Ebstein's anomaly is a type of congenital heart defect that impairs the functioning of the right atrium and ventricle. The tricuspid valve between the two chambers is unusually low, and the openings in the valve may be attached to the wall of the atrium. A deformed tricuspid valve cannot efficiently pump blood to the lungs, which can lead to shortness of breath, fatigue, and heart palpitations. In serious cases, blood may begin to flow backward through the heart and present life-threatening complications. Doctors can usually treat a mild Ebstein's anomaly with medications and careful monitoring, but severe defects require emergency surgery shortly after birth.
Tricuspid valve defects are very rare, and medical researchers have not been able to identify an underlying cause. Some studies suggest that the use of lithium, benzodiazepines, and some other anxiety-reducing medications during pregnancy may increase the risk of Ebstein's anomaly. It is clear that Ebstein's anomaly arises early in embryonic development, and it is often accompanied by other heart defects. Depending on how low the tricuspid valve is situated in the heart and how misshapen it is, symptoms can range from barely noticeable to life-threatening.
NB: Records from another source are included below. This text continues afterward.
-- ==== Sys2Proof/WellFormed.lean ====
section
/-! DEFINITION. Which field values and combinations an instruction may hold (R172 steps 4 and 5).

`fieldOk` fails where a field holds a reserved value or an unused field is not zero: subcause 5. `comboOk` fails where the
fields are a forbidden combination: subcause 6. A step that has no encoding passes both. -/

namespace Sys2Proof

/-- A shift names a register amount (aux zero) or an immediate amount (aux[6] = 1, aux[7] and gb zero) (R241). -/
def shiftOk (b : BitVec 3) (x : BitVec 8) : Bool :=
  if bit x 6 then b == 0 && !bit x 7 else x == 0

/-- The index field of a scalar or contiguous access: g0..g7 or none (R157, R188). -/
def ixOk (i : BitVec 4) : Bool := i.toNat ≤ 7 || i.toNat == 15

/-- Size 8 takes no sign extension (R188). -/
def signOk (z : BitVec 2) (e : BitVec 1) : Bool := !(z == 3 && e == 1)

/-- ord 2 exists only for scalar integer accesses (R188). -/
def plainOrd (o : BitVec 2) : Bool := o != 2

/-- Scope codes 8..15 are reserved, and a relaxed access names no scope (R163, R190, R354). -/
def scopeOk (sc : BitVec 4) (o : BitVec 2) : Bool := sc.toNat < 8 && (o != 0 || sc == 0)

/-- Without a spool operand the slot count is zero (R155). -/
def spoolOk (s : BitVec 1) (n : BitVec 4) : Bool := s == 1 || n == 0

/-- Activation operand of a pass (R166). -/
def passOk (a : BitVec 3) (sp : BitVec 1) (sph spn : BitVec 4) : Bool :=
  if sp == 1 then a == 0 else sph == 0 && spn == 0

/-- Place of a stream packet: SRCM = 1 names no vector register, SRCM = 0 no address (R170). -/
def srcOk (a : BitVec 3) (src : BitVec 1) (v : BitVec 4) : Bool := if src == 1 then v == 0 else a == 0

/-- Domain levels 1..4 (R368, R400). -/
def levelOk (l : BitVec 3) : Bool := 1 ≤ l.toNat && l.toNat ≤ 4

/-- No field holds a reserved value and every unused field is zero (R172 step 4, subcause 5) (assumption 16). -/
def Instr.fieldOk (i : Instr) : Bool :=
  match i with
  | .sll _ _ b x | .srl _ _ b x | .sra _ _ b x => shiftOk b x
  | .ld z e _ _ i _ _ | .ldAcq z e _ _ i _ _ | .ldFe z e _ _ i _ _ | .ldNt z e _ _ i _ _ => signOk z e && ixOk i
  | .st _ _ _ i _ _ | .stRel _ _ _ i _ _ | .stFe _ _ _ i _ _ | .stNt _ _ _ i _ _ => ixOk i
  | .ldF _ _ i _ o _ | .stF _ _ i _ o _ => ixOk i && plainOrd o
  | .ldFAdv _ _ _ o => plainOrd o
  | .vld _ _ _ i _ o _ | .vst _ _ _ i _ o _ => ixOk i && plainOrd o
  | .vldF _ _ i _ o _ | .vstF _ _ i _ o _ => ixOk i && plainOrd o
  | .vldGather _ _ _ j _ o _ | .vstScatter _ _ _ j _ o _ => j != 7 && plainOrd o
  | .vldFGather _ _ j _ o _ | .vstFScatter _ _ j _ o _ => j != 7 && plainOrd o
  | .pfL2 _ i _ | .pfMsc _ i _ | .pfL1 _ i _ => ixOk i
  | .ldScoped _ _ _ z e sc o i _ => scopeOk sc o && signOk z e && ixOk i
  | .stScoped _ _ _ _ sc o i _ => scopeOk sc o && ixOk i
  | .amoScoped _ _ _ _ op sc o _ => op.toNat < 0x16 && scopeOk sc o
  | .casScoped _ _ _ _ _ _ sc o _ => scopeOk sc o
  | .barRmt _ _ r s => r == 1 || s == 0
  | .twait t => t != 0
  | .dbarArr _ _ l => levelOk l
  | .dbarWait _ l | .dbarSync _ l => levelOk l
  | .dphase _ l | .dphaseT _ l => levelOk l
  | .fconst _ n => n.toNat < 18
  | .vaddVf _ _ _ s _ _ n | .vsubVf _ _ _ s _ _ n | .vmulVf _ _ _ s _ _ n | .vdivVf _ _ _ s _ _ n
  | .vminVf _ _ _ s _ _ n | .vmaxVf _ _ _ s _ _ n => spoolOk s n
  | .vaddInt _ _ _ s _ _ n _ | .vsubInt _ _ _ s _ _ n _ | .vmulInt _ _ _ s _ _ n _ | .vadds _ _ _ s _ _ n _ => spoolOk s n
  | .vfmaVf _ _ _ s _ _ n | .vfmsVf _ _ _ s _ _ n | .vfnmaVf _ _ _ s _ _ n | .vfnmsVf _ _ _ s _ _ n => spoolOk s n
  | .vmac _ _ _ s _ _ n _ => spoolOk s n
  | .vcmpEqVf _ _ _ s _ _ n | .vcmpLtVf _ _ _ s _ _ n | .vcmpLeVf _ _ _ s _ _ n | .vcmpUnVf _ _ _ s _ _ n => spoolOk s n
  | .vcmpEqInt _ _ _ s _ _ n z | .vcmpLtInt _ _ _ s _ _ n z | .vcmpLtuInt _ _ _ s _ _ n z => spoolOk s n && z != 0
  | .vperm _ _ _ s _ _ n k => spoolOk s n && k.toNat ≤ 4
  | .vslideup _ _ _ _ _ k | .vslidedn _ _ _ _ _ k => k.toNat ≤ 4
  | .vcompress _ _ _ _ k => k.toNat ≤ 4
  | .vcvtVfInt _ _ _ _ _ k => k.toNat ≤ 5
  | .bsGet _ w | .bsGets _ w | .bsPeek _ w => 1 ≤ w.toNat && w.toNat ≤ 64
  | .bsSkip w => 1 ≤ w.toNat && w.toNat ≤ 64
  | .arrMv a _ _ _ _ _ sp sph spn _ => passOk a sp sph spn
  | .arrMm a _ _ _ _ _ sp sph spn _ _ => passOk a sp sph spn
  | .arrDrain a _ _ _ dk dst spn _ =>
    dk.toNat ≤ 4 && (dk.toNat ≤ 1 || dst == 0) && (dk == 1 || spn == 0) && (2 ≤ dk.toNat || a == 0)
  | .plIsect _ _ _ _ _ out osp | .plUnion _ _ _ _ _ out osp => out == 1 || osp == 0
  | .cpPull _ _ _ _ _ esz _ lc _ _ _ _ _ => esz == 0 || bit lc 0 || bit lc 1
  | .cpPush d _ _ _ _ fn _ scs _ _ _ => fn.toNat < 48 && (bit scs 0 || d == 0)
  | .cpGather _ _ _ _ _ _ _ _ ixw _ => ixw.toNat < 2
  | .msgSend d _ b c _ tr rpl npl _ => (npl != 0 || b == 0) && (tr == 1 || c == 0) && (rpl == 1 || d == 0)
  | .strSend a _ lvl _ _ _ _ src v => levelOk lvl && srcOk a src v
  | .strRecv a _ _ _ src v => srcOk a src v
  | _ => true

/-- The Rice parameter of a compress kind: 0..15, 0..7, or 0 (R97); `fn` is 16·KIND + KPAR (R221). -/
def kparOk (fn : BitVec 6) : Bool :=
  match fn.toNat / 16 with
  | 0 => true
  | 1 => fn.toNat % 16 ≤ 7
  | _ => fn.toNat % 16 == 0

/-- The fields form a permitted combination (R172 step 5, subcause 6) (assumption 16). -/
def Instr.comboOk (i : Instr) : Bool :=
  match i with
  | .vldGather z _ _ _ _ _ _ | .vstScatter z _ _ _ _ _ _ => 2 ≤ z.toNat
  | .ldScoped _ _ _ _ _ _ o _ _ => o.toNat ≤ 1
  | .stScoped _ _ _ _ _ o _ _ => o == 0 || o == 2
  | .tritUnpackM d _ b => d != b
  | .arrMm _ _ _ _ acc _ _ _ _ _ nb => acc.toNat + nb.toNat ≤ 15
  | .arrDrain _ _ _ acc dk dst _ ns => acc.toNat + ns.toNat ≤ 15 && (dk != 0 || dst.toNat + ns.toNat ≤ 15)
  | .arrClear n s => s.toNat + n.toNat ≤ 15
  | .cpPull _ _ _ _ fn esz _ lc _ sl fmt tr tc =>
    let dq := bit lc 1
    (dq || sl == 0) && (dq || fmt == 0) && (!dq || fmt.toNat ≤ 2) && (bit lc 0 || (tr == 0 && tc == 0)) &&
      (!dq || esz == 0) && esz.toNat ≤ 3 && (fn != 2 || lc == 0) && (fn != 1 || !dq)
  | .cpPush _ _ _ _ _ fn _ scs _ sl fmt =>
    let red := bit scs 2
    let q := bit scs 1
    let z := bit scs 0
    !(red && (q || z)) && (q || sl == 0) && (q || red || fmt == 0) && (!(q || red) || fmt.toNat ≤ 2) &&
      (if z then kparOk fn else fn == 0)
  | .cpGather _ _ _ _ _ _ _ _ _ rblk => rblk != 0
  | .msgSend _ _ b _ _ _ _ npl _ => npl != 7 && b.toNat + npl.toNat ≤ 8
  | _ => true

/-- A well-formed instruction (assumption 16). -/
def Instr.wf (i : Instr) : Bool := i.fieldOk && i.comboOk

end Sys2Proof
end

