-- ==== Sys2Proof/Decode.lean ====
section
/-! DEFINITION. Instruction words: the formats of R154 and R163 to R170, a total decoder that refuses by subcause in the
order of R172, and after it the encoder, written from the same tables.

The runtime of Lean cannot build the constructors past the 244th of a type, so the definitions that build an instruction are
marked noncomputable: the kernel evaluates them.

`Fmt.unpack` reads the fields of a word and `Fmt.pack` writes them. A decoder of a major opcode refuses an unassigned
function code with subcause 2 and a non-zero unused field with subcause 5. Reserved field values and forbidden
combinations are the checks of WellFormed. -/

namespace Sys2Proof

/-- Fields of format R: register form. -/
structure FmtR where
  major : BitVec 7
  d : BitVec 3
  a : BitVec 3
  b : BitVec 3
  fn : BitVec 8
  x : BitVec 8
  deriving DecidableEq, Repr

/-- The fields that a word holds. -/
def FmtR.unpack (x : BitVec 32) : FmtR where
  major := x.extractLsb' 25 7
  d := x.extractLsb' 22 3
  a := x.extractLsb' 19 3
  b := x.extractLsb' 16 3
  fn := x.extractLsb' 8 8
  x := x.extractLsb' 0 8

/-- The word that holds the fields. -/
def FmtR.pack (f : FmtR) : BitVec 32 :=
  f.major ++ f.d ++ f.a ++ f.b ++ f.fn ++ f.x

/-- Fields of format I: 19-bit immediate. -/
structure FmtI where
  major : BitVec 7
  d : BitVec 3
  a : BitVec 3
  i : BitVec 19
  deriving DecidableEq, Repr

/-- The fields that a word holds. -/
def FmtI.unpack (x : BitVec 32) : FmtI where
  major := x.extractLsb' 25 7
  d := x.extractLsb' 22 3
  a := x.extractLsb' 19 3
  i := x.extractLsb' 0 19

/-- The word that holds the fields. -/
def FmtI.pack (f : FmtI) : BitVec 32 :=
  f.major ++ f.d ++ f.a ++ f.i

/-- Fields of format B: conditional branch. -/
structure FmtB where
  major : BitVec 7
  cc : BitVec 4
  a : BitVec 3
  b : BitVec 3
  o : BitVec 15
  deriving DecidableEq, Repr

/-- The fields that a word holds. -/
def FmtB.unpack (x : BitVec 32) : FmtB where
  major := x.extractLsb' 25 7
  cc := x.extractLsb' 21 4
  a := x.extractLsb' 18 3
  b := x.extractLsb' 15 3
  o := x.extractLsb' 0 15

/-- The word that holds the fields. -/
def FmtB.pack (f : FmtB) : BitVec 32 :=
  f.major ++ f.cc ++ f.a ++ f.b ++ f.o

/-- Fields of format J: jump and link. -/
structure FmtJ where
  major : BitVec 7
  l : BitVec 3
  o : BitVec 22
  deriving DecidableEq, Repr

/-- The fields that a word holds. -/
def FmtJ.unpack (x : BitVec 32) : FmtJ where
  major := x.extractLsb' 25 7
  l := x.extractLsb' 22 3
  o := x.extractLsb' 0 22

/-- The word that holds the fields. -/
def FmtJ.pack (f : FmtJ) : BitVec 32 :=
  f.major ++ f.l ++ f.o

/-- Fields of format F: float, three registers. -/
structure FmtF where
  major : BitVec 7
  d : BitVec 6
  a : BitVec 6
  b : BitVec 6
  fn : BitVec 7
  deriving DecidableEq, Repr
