/-- Major 0x45. -/
def replay45 (f : FmtF) (k : Steps) (s : State) : Host.Outcome State Fault Refusal :=
  match f.fn.toNat with
  | 0x00 => check5 (f.b == 0) s (execFmov (adv f.d k.d) (adv f.a k.a) s)
  | 0x01 => check5 (f.b == 0) s (execFneg (adv f.d k.d) (adv f.a k.a) s)
  | 0x02 => check5 (f.b == 0) s (execFabs (adv f.d k.d) (adv f.a k.a) s)
  | 0x03 => execFsgn (adv f.d k.d) (adv f.a k.a) (adv f.b k.b) s
  | 0x04 => execFsgnn (adv f.d k.d) (adv f.a k.a) (adv f.b k.b) s
  | 0x05 => execFsgnx (adv f.d k.d) (adv f.a k.a) (adv f.b k.b) s
  | 0x08 => check5 (f.a == 0) s (check5 (f.b.toNat < 18) s (execFconst (adv f.d k.d) f.b s))
  | _ => refuse s 2

/-- Major 0x50. -/
def replay50 (f : FmtV) (k : Steps) (s : State) : Host.Outcome State Fault Refusal :=
  match f.code.toNat with
  | 0x00 => execVaddVf (adv f.d k.d) (adv f.a k.a) (advB f k.b) f.s f.w f.m f.slots s
  | 0x01 => execVsubVf (adv f.d k.d) (adv f.a k.a) (advB f k.b) f.s f.w f.m f.slots s
  | 0x02 => execVmulVf (adv f.d k.d) (adv f.a k.a) (advB f k.b) f.s f.w f.m f.slots s
  | 0x03 => execVdivVf (adv f.d k.d) (adv f.a k.a) (advB f k.b) f.s f.w f.m f.slots s
  | 0x04 => execVminVf (adv f.d k.d) (adv f.a k.a) (advB f k.b) f.s f.w f.m f.slots s
  | 0x05 => execVmaxVf (adv f.d k.d) (adv f.a k.a) (advB f k.b) f.s f.w f.m f.slots s
  | 0x10 => check5 (f.b == 0) s (check6 (f.s == 0) s (execVsqrtVf (adv f.d k.d) (adv f.a k.a) f.w f.m s))
  | 0x11 => check5 (f.b == 0) s (check6 (f.s == 0) s (execVnegVf (adv f.d k.d) (adv f.a k.a) f.w f.m s))
  | 0x12 => check5 (f.b == 0) s (check6 (f.s == 0) s (execVabsVf (adv f.d k.d) (adv f.a k.a) f.w f.m s))
  | 0x13 => check5 (f.b == 0) s (check6 (f.s == 0) s (execVrintVf (adv f.d k.d) (adv f.a k.a) f.w f.m s))
  | _ => refuse s 2

/-- Major 0x51. -/
def replay51 (f : FmtV) (k : Steps) (s : State) : Host.Outcome State Fault Refusal :=
  match f.code.toNat with
  | 0x00 => execVaddInt (adv f.d k.d) (adv f.a k.a) (advB f k.b) f.s f.w f.m f.slots 0 s
  | 0x01 => execVaddInt (adv f.d k.d) (adv f.a k.a) (advB f k.b) f.s f.w f.m f.slots 1 s
  | 0x02 => execVaddInt (adv f.d k.d) (adv f.a k.a) (advB f k.b) f.s f.w f.m f.slots 2 s
  | 0x03 => execVaddInt (adv f.d k.d) (adv f.a k.a) (advB f k.b) f.s f.w f.m f.slots 3 s
  | 0x04 => execVsubInt (adv f.d k.d) (adv f.a k.a) (advB f k.b) f.s f.w f.m f.slots 0 s
  | 0x05 => execVsubInt (adv f.d k.d) (adv f.a k.a) (advB f k.b) f.s f.w f.m f.slots 1 s
  | 0x06 => execVsubInt (adv f.d k.d) (adv f.a k.a) (advB f k.b) f.s f.w f.m f.slots 2 s
  | 0x07 => execVsubInt (adv f.d k.d) (adv f.a k.a) (advB f k.b) f.s f.w f.m f.slots 3 s
  | 0x08 => execVmulInt (adv f.d k.d) (adv f.a k.a) (advB f k.b) f.s f.w f.m f.slots 0 s
  | 0x09 => execVmulInt (adv f.d k.d) (adv f.a k.a) (advB f k.b) f.s f.w f.m f.slots 1 s
  | 0x0A => execVmulInt (adv f.d k.d) (adv f.a k.a) (advB f k.b) f.s f.w f.m f.slots 2 s
  | 0x0B => execVmulInt (adv f.d k.d) (adv f.a k.a) (advB f k.b) f.s f.w f.m f.slots 3 s
  | 0x0C => execVadds (adv f.d k.d) (adv f.a k.a) (advB f k.b) f.s f.w f.m f.slots 0 s
  | 0x0D => execVadds (adv f.d k.d) (adv f.a k.a) (advB f k.b) f.s f.w f.m f.slots 1 s
  | 0x0E => execVadds (adv f.d k.d) (adv f.a k.a) (advB f k.b) f.s f.w f.m f.slots 2 s
  | 0x0F => execVadds (adv f.d k.d) (adv f.a k.a) (advB f k.b) f.s f.w f.m f.slots 3 s
  | 0x10 => check6 (f.s == 0) s (execVaddus (adv f.d k.d) (adv f.a k.a) (advB f k.b) f.w f.m 0 s)
  | 0x11 => check6 (f.s == 0) s (execVaddus (adv f.d k.d) (adv f.a k.a) (advB f k.b) f.w f.m 1 s)
  | 0x12 => check6 (f.s == 0) s (execVaddus (adv f.d k.d) (adv f.a k.a) (advB f k.b) f.w f.m 2 s)
  | 0x13 => check6 (f.s == 0) s (execVaddus (adv f.d k.d) (adv f.a k.a) (advB f k.b) f.w f.m 3 s)
  | 0x14 => check6 (f.s == 0) s (execVsubs (adv f.d k.d) (adv f.a k.a) (advB f k.b) f.w f.m 0 s)
  | 0x15 => check6 (f.s == 0) s (execVsubs (adv f.d k.d) (adv f.a k.a) (advB f k.b) f.w f.m 1 s)
  | 0x16 => check6 (f.s == 0) s (execVsubs (adv f.d k.d) (adv f.a k.a) (advB f k.b) f.w f.m 2 s)
  | 0x17 => check6 (f.s == 0) s (execVsubs (adv f.d k.d) (adv f.a k.a) (advB f k.b) f.w f.m 3 s)
  | 0x18 => check6 (f.s == 0) s (execVsubus (adv f.d k.d) (adv f.a k.a) (advB f k.b) f.w f.m 0 s)
  | 0x19 => check6 (f.s == 0) s (execVsubus (adv f.d k.d) (adv f.a k.a) (advB f k.b) f.w f.m 1 s)
  | 0x1A => check6 (f.s == 0) s (execVsubus (adv f.d k.d) (adv f.a k.a) (advB f k.b) f.w f.m 2 s)
  | 0x1B => check6 (f.s == 0) s (execVsubus (adv f.d k.d) (adv f.a k.a) (advB f k.b) f.w f.m 3 s)
  | 0x1C => check6 (f.s == 0) s (execVand (adv f.d k.d) (adv f.a k.a) (advB f k.b) f.w f.m 0 s)
  | 0x1D => check6 (f.s == 0) s (execVand (adv f.d k.d) (adv f.a k.a) (advB f k.b) f.w f.m 1 s)
  | 0x1E => check6 (f.s == 0) s (execVand (adv f.d k.d) (adv f.a k.a) (advB f k.b) f.w f.m 2 s)
  | 0x1F => check6 (f.s == 0) s (execVand (adv f.d k.d) (adv f.a k.a) (advB f k.b) f.w f.m 3 s)
  | 0x20 => check6 (f.s == 0) s (execVor (adv f.d k.d) (adv f.a k.a) (advB f k.b) f.w f.m 0 s)
  | 0x21 => check6 (f.s == 0) s (execVor (adv f.d k.d) (adv f.a k.a) (advB f k.b) f.w f.m 1 s)
  | 0x22 => check6 (f.s == 0) s (execVor (adv f.d k.d) (adv f.a k.a) (advB f k.b) f.w f.m 2 s)
  | 0x23 => check6 (f.s == 0) s (execVor (adv f.d k.d) (adv f.a k.a) (advB f k.b) f.w f.m 3 s)
  | 0x24 => check6 (f.s == 0) s (execVxor (adv f.d k.d) (adv f.a k.a) (advB f k.b) f.w f.m 0 s)
  | 0x25 => check6 (f.s == 0) s (execVxor (adv f.d k.d) (adv f.a k.a) (advB f k.b) f.w f.m 1 s)
  | 0x26 => check6 (f.s == 0) s (execVxor (adv f.d k.d) (adv f.a k.a) (advB f k.b) f.w f.m 2 s)
  | 0x27 => check6 (f.s == 0) s (execVxor (adv f.d k.d) (adv f.a k.a) (advB f k.b) f.w f.m 3 s)
  | 0x28 => check6 (f.s == 0) s (execVminInt (adv f.d k.d) (adv f.a k.a) (advB f k.b) f.w f.m 0 s)
  | 0x29 => check6 (f.s == 0) s (execVminInt (adv f.d k.d) (adv f.a k.a) (advB f k.b) f.w f.m 1 s)
  | 0x2A => check6 (f.s == 0) s (execVminInt (adv f.d k.d) (adv f.a k.a) (advB f k.b) f.w f.m 2 s)
  | 0x2B => check6 (f.s == 0) s (execVminInt (adv f.d k.d) (adv f.a k.a) (advB f k.b) f.w f.m 3 s)
  | 0x2C => check6 (f.s == 0) s (execVmaxInt (adv f.d k.d) (adv f.a k.a) (advB f k.b) f.w f.m 0 s)
  | 0x2D => check6 (f.s == 0) s (execVmaxInt (adv f.d k.d) (adv f.a k.a) (advB f k.b) f.w f.m 1 s)
  | 0x2E => check6 (f.s == 0) s (execVmaxInt (adv f.d k.d) (adv f.a k.a) (advB f k.b) f.w f.m 2 s)
  | 0x2F => check6 (f.s == 0) s (execVmaxInt (adv f.d k.d) (adv f.a k.a) (advB f k.b) f.w f.m 3 s)
  | 0x30 => check6 (f.s == 0) s (execVminu (adv f.d k.d) (adv f.a k.a) (advB f k.b) f.w f.m 0 s)
  | 0x31 => check6 (f.s == 0) s (execVminu (adv f.d k.d) (adv f.a k.a) (advB f k.b) f.w f.m 1 s)
  | 0x32 => check6 (f.s == 0) s (execVminu (adv f.d k.d) (adv f.a k.a) (advB f k.b) f.w f.m 2 s)
  | 0x33 => check6 (f.s == 0) s (execVminu (adv f.d k.d) (adv f.a k.a) (advB f k.b) f.w f.m 3 s)
  | 0x34 => check6 (f.s == 0) s (execVmaxu (adv f.d k.d) (adv f.a k.a) (advB f k.b) f.w f.m 0 s)
  | 0x35 => check6 (f.s == 0) s (execVmaxu (adv f.d k.d) (adv f.a k.a) (advB f k.b) f.w f.m 1 s)
  | 0x36 => check6 (f.s == 0) s (execVmaxu (adv f.d k.d) (adv f.a k.a) (advB f k.b) f.w f.m 2 s)
  | 0x37 => check6 (f.s == 0) s (execVmaxu (adv f.d k.d) (adv f.a k.a) (advB f k.b) f.w f.m 3 s)
  | 0x38 => check6 (f.s == 0) s (execVsll (adv f.d k.d) (adv f.a k.a) (advB f k.b) f.w f.m 0 s)
  | 0x39 => check6 (f.s == 0) s (execVsll (adv f.d k.d) (adv f.a k.a) (advB f k.b) f.w f.m 1 s)
  | 0x3A => check6 (f.s == 0) s (execVsll (adv f.d k.d) (adv f.a k.a) (advB f k.b) f.w f.m 2 s)
  | 0x3B => check6 (f.s == 0) s (execVsll (adv f.d k.d) (adv f.a k.a) (advB f k.b) f.w f.m 3 s)
  | 0x3C => check6 (f.s == 0) s (execVsrl (adv f.d k.d) (adv f.a k.a) (advB f k.b) f.w f.m 0 s)
  | 0x3D => check6 (f.s == 0) s (execVsrl (adv f.d k.d) (adv f.a k.a) (advB f k.b) f.w f.m 1 s)
  | 0x3E => check6 (f.s == 0) s (execVsrl (adv f.d k.d) (adv f.a k.a) (advB f k.b) f.w f.m 2 s)
  | 0x3F => check6 (f.s == 0) s (execVsrl (adv f.d k.d) (adv f.a k.a) (advB f k.b) f.w f.m 3 s)
  | 0x40 => check6 (f.s == 0) s (execVsra (adv f.d k.d) (adv f.a k.a) (advB f k.b) f.w f.m 0 s)
  | 0x41 => check6 (f.s == 0) s (execVsra (adv f.d k.d) (adv f.a k.a) (advB f k.b) f.w f.m 1 s)
  | 0x42 => check6 (f.s == 0) s (execVsra (adv f.d k.d) (adv f.a k.a) (advB f k.b) f.w f.m 2 s)
  | 0x43 => check6 (f.s == 0) s (execVsra (adv f.d k.d) (adv f.a k.a) (advB f k.b) f.w f.m 3 s)
  | 0x44 => check6 (f.s == 0) s (execVmulh (adv f.d k.d) (adv f.a k.a) (advB f k.b) f.w f.m 0 s)
  | 0x45 => check6 (f.s == 0) s (execVmulh (adv f.d k.d) (adv f.a k.a) (advB f k.b) f.w f.m 1 s)
  | 0x46 => check6 (f.s == 0) s (execVmulh (adv f.d k.d) (adv f.a k.a) (advB f k.b) f.w f.m 2 s)
  | 0x47 => check6 (f.s == 0) s (execVmulh (adv f.d k.d) (adv f.a k.a) (advB f k.b) f.w f.m 3 s)
  | 0x48 => check6 (f.s == 0) s (execVmulhu (adv f.d k.d) (adv f.a k.a) (advB f k.b) f.w f.m 0 s)
  | 0x49 => check6 (f.s == 0) s (execVmulhu (adv f.d k.d) (adv f.a k.a) (advB f k.b) f.w f.m 1 s)
  | 0x4A => check6 (f.s == 0) s (execVmulhu (adv f.d k.d) (adv f.a k.a) (advB f k.b) f.w f.m 2 s)
  | 0x4B => check6 (f.s == 0) s (execVmulhu (adv f.d k.d) (adv f.a k.a) (advB f k.b) f.w f.m 3 s)
  | _ => refuse s 2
A person who is born with a mild variety of Ebstein's anomaly may not experience problems until adolescence or adulthood. Symptoms tend to develop gradually as blood flow through the heart progressively worsens. An individual may have shortness of breath and fatigue after physical activity, swelling in the extremities, and occasional heart palpitations. Over time, poor blood circulation to the lungs can increase fatigue and cause the skin and lips to turn blue.
Treatment is not always necessary for patients with relatively minor heart defects. Many people simply need to schedule regular checkups with their doctors to make sure blood pressure and blood oxygen levels stay within normal ranges. If symptoms start to develop, daily medications are usually effective at stabilizing the heart rate. Surgery may be considered in adolescence or adulthood if tests show that heart failure is likely to occur.
A severe Ebstein's anomaly causes potentially fatal complications at birth. An infant may be blue and limp, and have a very fast or slow heartbeat. A baby is placed on an artificial respirator to stabilize breathing while blood tests and x-rays are performed. Specialists carefully inspect the heart, lungs, and other organs to check for additional defects. Surgery to repair or replace the tricuspid valve can usually eliminate the need for a heart transplant.